- TASK INSTRUCTIONS -
Beneath this line is the data. Output exactly the lines from the line with "let keep := kvKeep" to the line with "ps) => s.setEngine", both ends included, and nothing more.

STORED DATA START

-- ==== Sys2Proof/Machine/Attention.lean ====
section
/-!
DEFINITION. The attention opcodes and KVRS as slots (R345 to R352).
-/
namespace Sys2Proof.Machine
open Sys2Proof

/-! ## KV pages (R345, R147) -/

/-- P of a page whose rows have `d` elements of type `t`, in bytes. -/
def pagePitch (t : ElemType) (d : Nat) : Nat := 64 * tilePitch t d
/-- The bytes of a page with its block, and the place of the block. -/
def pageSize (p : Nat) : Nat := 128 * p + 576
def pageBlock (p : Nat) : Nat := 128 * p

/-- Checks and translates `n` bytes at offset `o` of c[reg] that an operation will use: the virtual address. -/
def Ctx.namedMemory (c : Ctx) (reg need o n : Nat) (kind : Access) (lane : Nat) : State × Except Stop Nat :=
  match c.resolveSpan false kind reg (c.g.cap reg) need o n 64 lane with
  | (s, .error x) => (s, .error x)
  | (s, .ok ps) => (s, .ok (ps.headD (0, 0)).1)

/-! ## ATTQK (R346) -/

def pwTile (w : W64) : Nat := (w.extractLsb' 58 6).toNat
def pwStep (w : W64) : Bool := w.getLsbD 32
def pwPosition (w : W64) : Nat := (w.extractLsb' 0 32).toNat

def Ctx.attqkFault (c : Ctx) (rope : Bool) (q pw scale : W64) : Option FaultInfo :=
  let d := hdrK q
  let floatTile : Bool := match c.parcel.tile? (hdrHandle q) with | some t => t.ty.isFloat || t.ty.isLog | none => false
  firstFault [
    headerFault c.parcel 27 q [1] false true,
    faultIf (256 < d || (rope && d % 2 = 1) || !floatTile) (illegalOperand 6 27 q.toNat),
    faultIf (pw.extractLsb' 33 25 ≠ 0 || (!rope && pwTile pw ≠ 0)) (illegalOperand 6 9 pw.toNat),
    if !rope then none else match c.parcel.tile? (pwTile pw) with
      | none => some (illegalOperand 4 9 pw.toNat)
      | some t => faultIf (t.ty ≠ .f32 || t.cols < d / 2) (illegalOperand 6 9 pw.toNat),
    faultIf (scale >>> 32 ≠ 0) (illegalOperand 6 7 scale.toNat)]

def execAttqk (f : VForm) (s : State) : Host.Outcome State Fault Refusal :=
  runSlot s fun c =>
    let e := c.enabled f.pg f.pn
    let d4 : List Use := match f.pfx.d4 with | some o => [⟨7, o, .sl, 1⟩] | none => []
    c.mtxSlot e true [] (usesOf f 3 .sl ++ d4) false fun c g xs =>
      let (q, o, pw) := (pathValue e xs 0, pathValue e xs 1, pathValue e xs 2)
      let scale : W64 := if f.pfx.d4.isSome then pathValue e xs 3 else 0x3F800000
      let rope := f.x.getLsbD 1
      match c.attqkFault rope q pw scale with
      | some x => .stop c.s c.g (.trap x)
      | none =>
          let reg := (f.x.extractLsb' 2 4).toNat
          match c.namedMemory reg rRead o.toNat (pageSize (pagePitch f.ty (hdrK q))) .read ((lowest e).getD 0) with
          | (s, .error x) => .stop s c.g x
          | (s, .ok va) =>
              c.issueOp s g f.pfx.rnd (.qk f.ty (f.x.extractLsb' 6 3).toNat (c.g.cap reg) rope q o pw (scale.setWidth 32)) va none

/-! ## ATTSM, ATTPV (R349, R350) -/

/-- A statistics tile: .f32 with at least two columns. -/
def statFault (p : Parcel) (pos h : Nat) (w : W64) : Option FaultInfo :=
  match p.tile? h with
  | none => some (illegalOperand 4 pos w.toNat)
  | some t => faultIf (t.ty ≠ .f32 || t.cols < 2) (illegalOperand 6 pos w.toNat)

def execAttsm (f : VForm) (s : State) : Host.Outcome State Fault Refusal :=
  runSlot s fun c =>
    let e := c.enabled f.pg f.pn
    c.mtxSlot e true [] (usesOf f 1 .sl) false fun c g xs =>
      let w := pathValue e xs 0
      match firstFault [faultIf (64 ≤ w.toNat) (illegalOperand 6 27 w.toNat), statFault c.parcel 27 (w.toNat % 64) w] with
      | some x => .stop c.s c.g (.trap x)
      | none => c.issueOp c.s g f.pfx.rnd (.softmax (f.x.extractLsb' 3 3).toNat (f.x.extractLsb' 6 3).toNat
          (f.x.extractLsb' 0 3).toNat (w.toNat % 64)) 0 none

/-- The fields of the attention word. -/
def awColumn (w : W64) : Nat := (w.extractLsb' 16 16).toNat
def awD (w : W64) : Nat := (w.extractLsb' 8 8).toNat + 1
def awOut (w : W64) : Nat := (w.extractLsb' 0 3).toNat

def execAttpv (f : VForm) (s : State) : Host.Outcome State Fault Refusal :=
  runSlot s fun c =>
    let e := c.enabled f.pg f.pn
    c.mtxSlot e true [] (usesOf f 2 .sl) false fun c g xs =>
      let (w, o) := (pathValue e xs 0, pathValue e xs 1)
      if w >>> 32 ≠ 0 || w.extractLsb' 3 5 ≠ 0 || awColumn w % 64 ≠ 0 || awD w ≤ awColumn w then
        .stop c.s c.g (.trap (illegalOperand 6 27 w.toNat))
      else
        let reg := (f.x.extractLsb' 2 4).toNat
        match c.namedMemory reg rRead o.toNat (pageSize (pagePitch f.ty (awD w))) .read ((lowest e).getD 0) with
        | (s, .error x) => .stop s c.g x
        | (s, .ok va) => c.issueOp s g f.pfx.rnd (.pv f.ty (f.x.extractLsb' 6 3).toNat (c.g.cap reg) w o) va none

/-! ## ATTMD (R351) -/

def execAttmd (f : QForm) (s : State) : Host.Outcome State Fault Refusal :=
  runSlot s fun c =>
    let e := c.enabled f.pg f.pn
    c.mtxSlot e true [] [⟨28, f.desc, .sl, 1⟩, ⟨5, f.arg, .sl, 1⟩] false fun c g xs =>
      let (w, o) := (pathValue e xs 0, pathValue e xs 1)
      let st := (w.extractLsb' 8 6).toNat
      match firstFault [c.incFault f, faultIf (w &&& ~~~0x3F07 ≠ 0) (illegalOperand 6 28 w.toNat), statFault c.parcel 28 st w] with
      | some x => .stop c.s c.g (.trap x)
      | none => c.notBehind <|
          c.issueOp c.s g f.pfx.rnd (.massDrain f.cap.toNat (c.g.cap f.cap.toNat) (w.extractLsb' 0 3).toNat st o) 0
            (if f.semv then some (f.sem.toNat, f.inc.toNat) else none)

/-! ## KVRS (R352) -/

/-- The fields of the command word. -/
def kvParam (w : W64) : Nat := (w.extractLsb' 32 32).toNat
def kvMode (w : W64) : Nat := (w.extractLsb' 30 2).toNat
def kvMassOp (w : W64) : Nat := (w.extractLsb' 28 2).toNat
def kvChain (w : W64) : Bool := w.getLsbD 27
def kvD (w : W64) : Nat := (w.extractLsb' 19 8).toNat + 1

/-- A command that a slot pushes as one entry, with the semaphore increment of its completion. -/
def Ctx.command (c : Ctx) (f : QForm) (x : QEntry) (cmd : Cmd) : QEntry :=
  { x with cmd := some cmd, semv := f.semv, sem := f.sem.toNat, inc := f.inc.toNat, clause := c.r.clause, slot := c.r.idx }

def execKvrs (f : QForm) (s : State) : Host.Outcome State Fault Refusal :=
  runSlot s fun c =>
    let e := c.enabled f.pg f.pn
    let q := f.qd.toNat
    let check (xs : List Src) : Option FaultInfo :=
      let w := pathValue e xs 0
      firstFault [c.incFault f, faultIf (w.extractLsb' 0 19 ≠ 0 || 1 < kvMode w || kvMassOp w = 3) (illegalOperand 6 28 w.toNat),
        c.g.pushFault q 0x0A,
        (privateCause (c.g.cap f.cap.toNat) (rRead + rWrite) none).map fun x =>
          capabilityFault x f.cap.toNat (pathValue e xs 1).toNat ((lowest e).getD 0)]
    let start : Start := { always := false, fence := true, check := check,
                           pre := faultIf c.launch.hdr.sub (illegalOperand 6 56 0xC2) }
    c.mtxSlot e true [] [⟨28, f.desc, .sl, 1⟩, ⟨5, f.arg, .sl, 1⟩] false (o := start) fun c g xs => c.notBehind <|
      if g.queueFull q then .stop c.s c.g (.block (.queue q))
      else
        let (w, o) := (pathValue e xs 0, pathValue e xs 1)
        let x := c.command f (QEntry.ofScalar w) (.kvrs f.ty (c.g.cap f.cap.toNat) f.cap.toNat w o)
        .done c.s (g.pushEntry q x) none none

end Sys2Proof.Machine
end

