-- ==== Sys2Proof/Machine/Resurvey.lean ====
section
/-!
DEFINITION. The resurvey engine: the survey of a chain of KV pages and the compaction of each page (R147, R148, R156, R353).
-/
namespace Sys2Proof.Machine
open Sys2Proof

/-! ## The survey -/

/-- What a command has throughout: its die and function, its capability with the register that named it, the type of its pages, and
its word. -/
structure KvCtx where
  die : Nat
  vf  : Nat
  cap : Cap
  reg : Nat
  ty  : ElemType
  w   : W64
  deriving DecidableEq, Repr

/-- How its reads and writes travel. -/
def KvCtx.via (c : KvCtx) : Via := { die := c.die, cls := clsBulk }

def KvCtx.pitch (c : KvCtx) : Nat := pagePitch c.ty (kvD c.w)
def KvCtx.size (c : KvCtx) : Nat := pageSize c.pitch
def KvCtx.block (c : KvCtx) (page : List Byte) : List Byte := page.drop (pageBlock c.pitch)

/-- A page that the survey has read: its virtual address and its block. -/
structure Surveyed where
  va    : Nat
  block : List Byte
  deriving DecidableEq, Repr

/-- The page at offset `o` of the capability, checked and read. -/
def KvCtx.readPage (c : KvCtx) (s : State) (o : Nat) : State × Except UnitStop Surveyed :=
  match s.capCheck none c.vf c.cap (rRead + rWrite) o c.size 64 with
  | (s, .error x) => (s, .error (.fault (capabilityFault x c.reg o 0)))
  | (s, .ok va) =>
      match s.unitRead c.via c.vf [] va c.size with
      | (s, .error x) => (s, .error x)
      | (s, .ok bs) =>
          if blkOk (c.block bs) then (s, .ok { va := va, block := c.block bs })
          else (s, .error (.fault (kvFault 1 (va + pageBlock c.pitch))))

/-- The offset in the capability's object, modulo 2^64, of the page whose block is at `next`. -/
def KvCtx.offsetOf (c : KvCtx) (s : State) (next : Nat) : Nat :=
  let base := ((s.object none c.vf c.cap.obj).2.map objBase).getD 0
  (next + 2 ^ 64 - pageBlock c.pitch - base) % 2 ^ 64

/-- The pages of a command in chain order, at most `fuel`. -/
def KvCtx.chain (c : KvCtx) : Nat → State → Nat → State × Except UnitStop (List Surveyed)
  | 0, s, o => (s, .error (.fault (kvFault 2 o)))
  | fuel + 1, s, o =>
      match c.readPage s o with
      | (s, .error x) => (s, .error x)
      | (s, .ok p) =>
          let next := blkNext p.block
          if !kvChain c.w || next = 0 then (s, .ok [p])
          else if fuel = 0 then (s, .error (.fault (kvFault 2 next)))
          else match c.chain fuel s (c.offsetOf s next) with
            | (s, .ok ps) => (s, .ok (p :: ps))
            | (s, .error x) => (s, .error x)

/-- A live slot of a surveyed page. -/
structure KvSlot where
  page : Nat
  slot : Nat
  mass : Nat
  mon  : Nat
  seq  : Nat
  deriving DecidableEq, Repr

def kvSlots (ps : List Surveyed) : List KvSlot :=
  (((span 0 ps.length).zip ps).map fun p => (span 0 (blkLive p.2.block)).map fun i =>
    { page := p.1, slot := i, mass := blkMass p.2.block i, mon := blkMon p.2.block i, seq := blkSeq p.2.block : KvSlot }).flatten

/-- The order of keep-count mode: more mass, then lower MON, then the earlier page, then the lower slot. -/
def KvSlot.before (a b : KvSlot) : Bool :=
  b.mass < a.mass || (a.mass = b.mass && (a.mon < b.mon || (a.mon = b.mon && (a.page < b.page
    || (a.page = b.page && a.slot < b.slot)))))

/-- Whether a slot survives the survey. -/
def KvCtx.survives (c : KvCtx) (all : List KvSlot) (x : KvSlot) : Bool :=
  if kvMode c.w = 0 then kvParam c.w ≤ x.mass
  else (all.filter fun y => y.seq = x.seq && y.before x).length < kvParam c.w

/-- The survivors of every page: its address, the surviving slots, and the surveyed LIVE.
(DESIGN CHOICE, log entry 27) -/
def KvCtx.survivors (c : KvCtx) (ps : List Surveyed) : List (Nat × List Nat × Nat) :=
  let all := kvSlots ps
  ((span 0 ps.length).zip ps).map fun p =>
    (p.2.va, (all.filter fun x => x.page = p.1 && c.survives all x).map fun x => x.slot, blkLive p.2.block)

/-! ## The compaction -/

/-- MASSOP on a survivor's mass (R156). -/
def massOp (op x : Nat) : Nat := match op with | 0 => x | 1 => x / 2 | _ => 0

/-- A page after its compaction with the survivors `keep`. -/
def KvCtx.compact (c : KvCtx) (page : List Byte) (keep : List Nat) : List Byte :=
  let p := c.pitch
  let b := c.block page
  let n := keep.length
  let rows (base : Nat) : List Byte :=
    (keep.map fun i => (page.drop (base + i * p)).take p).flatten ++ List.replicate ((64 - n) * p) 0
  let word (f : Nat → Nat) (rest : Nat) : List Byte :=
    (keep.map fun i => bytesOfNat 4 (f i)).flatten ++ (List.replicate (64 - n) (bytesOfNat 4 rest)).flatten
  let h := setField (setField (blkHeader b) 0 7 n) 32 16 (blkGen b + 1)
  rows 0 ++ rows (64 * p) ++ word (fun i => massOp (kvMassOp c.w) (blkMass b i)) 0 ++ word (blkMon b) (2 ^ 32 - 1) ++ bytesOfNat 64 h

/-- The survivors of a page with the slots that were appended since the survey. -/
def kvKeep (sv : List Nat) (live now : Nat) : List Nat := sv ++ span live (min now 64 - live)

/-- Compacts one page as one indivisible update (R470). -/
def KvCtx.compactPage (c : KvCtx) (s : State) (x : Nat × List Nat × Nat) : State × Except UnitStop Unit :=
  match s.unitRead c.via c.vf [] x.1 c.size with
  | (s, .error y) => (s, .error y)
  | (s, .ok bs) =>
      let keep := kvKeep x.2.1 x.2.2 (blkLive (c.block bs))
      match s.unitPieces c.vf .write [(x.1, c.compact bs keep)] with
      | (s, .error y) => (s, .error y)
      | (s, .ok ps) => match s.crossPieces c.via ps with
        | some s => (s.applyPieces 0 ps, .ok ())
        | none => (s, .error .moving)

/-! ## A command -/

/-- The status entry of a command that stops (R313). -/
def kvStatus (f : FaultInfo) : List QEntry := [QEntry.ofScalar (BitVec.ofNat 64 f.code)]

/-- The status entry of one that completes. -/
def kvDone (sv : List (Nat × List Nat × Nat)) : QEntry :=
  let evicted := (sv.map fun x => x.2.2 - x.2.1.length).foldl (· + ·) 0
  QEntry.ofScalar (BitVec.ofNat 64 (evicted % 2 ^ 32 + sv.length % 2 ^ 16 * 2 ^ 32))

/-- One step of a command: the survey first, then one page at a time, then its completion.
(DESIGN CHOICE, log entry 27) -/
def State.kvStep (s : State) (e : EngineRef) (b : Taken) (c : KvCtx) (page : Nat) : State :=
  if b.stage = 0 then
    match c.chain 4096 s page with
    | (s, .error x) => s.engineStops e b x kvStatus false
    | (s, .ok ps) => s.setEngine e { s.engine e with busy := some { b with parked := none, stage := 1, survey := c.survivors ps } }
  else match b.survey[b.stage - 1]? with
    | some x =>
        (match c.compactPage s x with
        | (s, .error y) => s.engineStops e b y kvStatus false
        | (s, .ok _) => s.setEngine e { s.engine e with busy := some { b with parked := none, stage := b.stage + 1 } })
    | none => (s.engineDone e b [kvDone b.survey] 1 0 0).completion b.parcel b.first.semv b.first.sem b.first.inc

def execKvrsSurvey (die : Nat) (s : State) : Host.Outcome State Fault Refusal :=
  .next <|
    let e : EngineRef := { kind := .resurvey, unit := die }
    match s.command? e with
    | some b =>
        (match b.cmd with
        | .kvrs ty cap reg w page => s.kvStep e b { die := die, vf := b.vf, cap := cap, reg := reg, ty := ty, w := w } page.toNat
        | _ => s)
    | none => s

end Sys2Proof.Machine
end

STORED DATA END

- TASK OUTPUT -
      let keep := kvKeep x.2.1 x.2.2 (blkLive (c.block bs))
      match s.unitPieces c.vf .write [(x.1, c.compact bs keep)] with
      | (s, .error y) => (s, .error y)
      | (s, .ok ps) => match s.crossPieces c.via ps with
        | some s => (s.applyPieces 0 ps, .ok ())
        | none => (s, .error .moving)

/-! ## A command -/

/-- The status entry of a command that stops (R313). -/
def kvStatus (f : FaultInfo) : List QEntry := [QEntry.ofScalar (BitVec.ofNat 64 f.code)]

/-- The status entry of one that completes. -/
def kvDone (sv : List (Nat × List Nat × Nat)) : QEntry :=
  let evicted := (sv.map fun x => x.2.2 - x.2.1.length).foldl (· + ·) 0
  QEntry.ofScalar (BitVec.ofNat 64 (evicted % 2 ^ 32 + sv.length % 2 ^ 16 * 2 ^ 32))

/-- One step of a command: the survey first, then one page at a time, then its completion.
(DESIGN CHOICE, log entry 27) -/
def State.kvStep (s : State) (e : EngineRef) (b : Taken) (c : KvCtx) (page : Nat) : State :=
  if b.stage = 0 then
    match c.chain 4096 s page with
    | (s, .error x) => s.engineStops e b x kvStatus false
    | (s, .ok ps) => s.setEngine e { s.engine e with busy := some { b with parked := none, stage := 1, survey := c.survivors ps } }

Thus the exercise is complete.